Copy the lines below exactly. Start at the first and finish with the line containing "displayOff => exact h.exec_wireParts rfl".

BEGIN Entries shown

theorem Agree.exec {s s' : State} (h : Agree s s') (i : Instr) : AgreeNext (exec i s) (exec i s') := by
  cases i with
  | colAddr cs ce => exact h.exec_wireParts rfl
  | rowAddr rs re => exact h.exec_wireParts rfl
  | remap ps => exact h.exec_wireParts rfl
  | displayOn => exact h.exec_wireParts rfl
  | displayOff => exact h.exec_wireParts rfl
  | contrast v => exact h.exec_wireParts rfl
  | data bytes => exact h.whenInitialized (agreeNext_finish (h.sendData bytes))
  | initDevice cfg => exact h.exec_initDevice cfg
  | unblank => exact h.exec_recordedBy rfl fun hu => hu.setDisplay .on
  | blank => exact h.exec_recordedBy rfl fun hu => hu.setDisplay .off
  | setContrast v => exact h.exec_recordedBy rfl fun hu => hu.setContrast v
  | write x y r => exact h.exec_write x y r
  | read args => exact h.exec_answerOf rfl
  | getFramebuffer => exact h.exec_answerOf rfl
  | setBrightness args => exact h.exec_answerOf rfl
  | getCapabilities => exact h.exec_answerOf rfl
  | setPixelFormat f => exact h.exec_answerOf rfl
  | setOrientation args => exact h.exec_answerOf rfl

end Sys2Proof.Machine

namespace Sys2Proof.Proofs
open Sys2Proof.Machine

/-- Settles O48: the two states agree, and so do the states after the instruction. -/
theorem recordsDoNotInterfere : Obligations.RecordsDoNotInterfere := by
  intro i s t c d l m b g hexec
  have hagree : Agree s { s with contrast := c, displayOn := d, dc := l, refused := m, bus := b, gpio := g } :=
    ⟨rfl, rfl, rfl, rfl, rfl⟩
  obtain ⟨t', hexec', ht⟩ := hagree.exec i t hexec
  exact ⟨t', hexec', ht.trace, ht.ends, ht.oracle, ht.life⟩

end Sys2Proof.Proofs
end

section
/-! PROOFS. What a call can end with (R160 to R168): the error kind of each operation, and the refusal of a call that
overlaps another. -/
namespace Sys2Proof.Machine
open Sys2Proof.Spec

theorem ioResult_eq_err {r : Reply} {k : ErrorKind} (h : ioResult r = .err k) : k = .ioError := by
  cases r <;> cases h
  rfl

theorem errorOf_of_sentBy {p : Params} {i : Instr} {c : Byte × List Byte} (h : sentBy p i = some c) :
    errorOf i = some .ioError := by
  cases i <;> cases h <;> rfl

theorem errorOf_of_recordedBy {p : Params} {i : Instr} {c : Byte × List Byte × (State → State)}
    (h : recordedBy p i = some c) : errorOf i = some .ioError := by
  cases i <;> cases h <;> rfl

theorem formatResult_eq_err {f : PixelFormat} {k : ErrorKind} (h : formatResult f = .err k) : k = .unsupportedFormat := by
  cases f <;> cases h
  rfl

/-- R132 to R137: an operation that touches no collaborator answers with an error of its own kind or with none. -/
theorem errorOf_of_answerOf {p : Params} {i : Instr} {k : ErrorKind} (h : answerOf p i = some (.err k)) :
    errorOf i = some k := by
  cases i with
  | setPixelFormat f =>
    obtain rfl := formatResult_eq_err (Option.some.inj h)
    rfl
  | _ => cases h <;> rfl

/-- The end that a call notes tells its result. -/
theorem ret_ends_eq_iff {s u : State} (h : u.ends = s.ends) {r r' : Result} :
    (u.ret r).ends = s.ends ++ [.returned r'] ↔ r = r' := by
  simp [h]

END Entries shown

▶ **Solution below**:
theorem Agree.exec {s s' : State} (h : Agree s s') (i : Instr) : AgreeNext (exec i s) (exec i s') := by
  cases i with
  | colAddr cs ce => exact h.exec_wireParts rfl
  | rowAddr rs re => exact h.exec_wireParts rfl
  | remap ps => exact h.exec_wireParts rfl
  | displayOn => exact h.exec_wireParts rfl
  | displayOff => exact h.exec_wireParts rfl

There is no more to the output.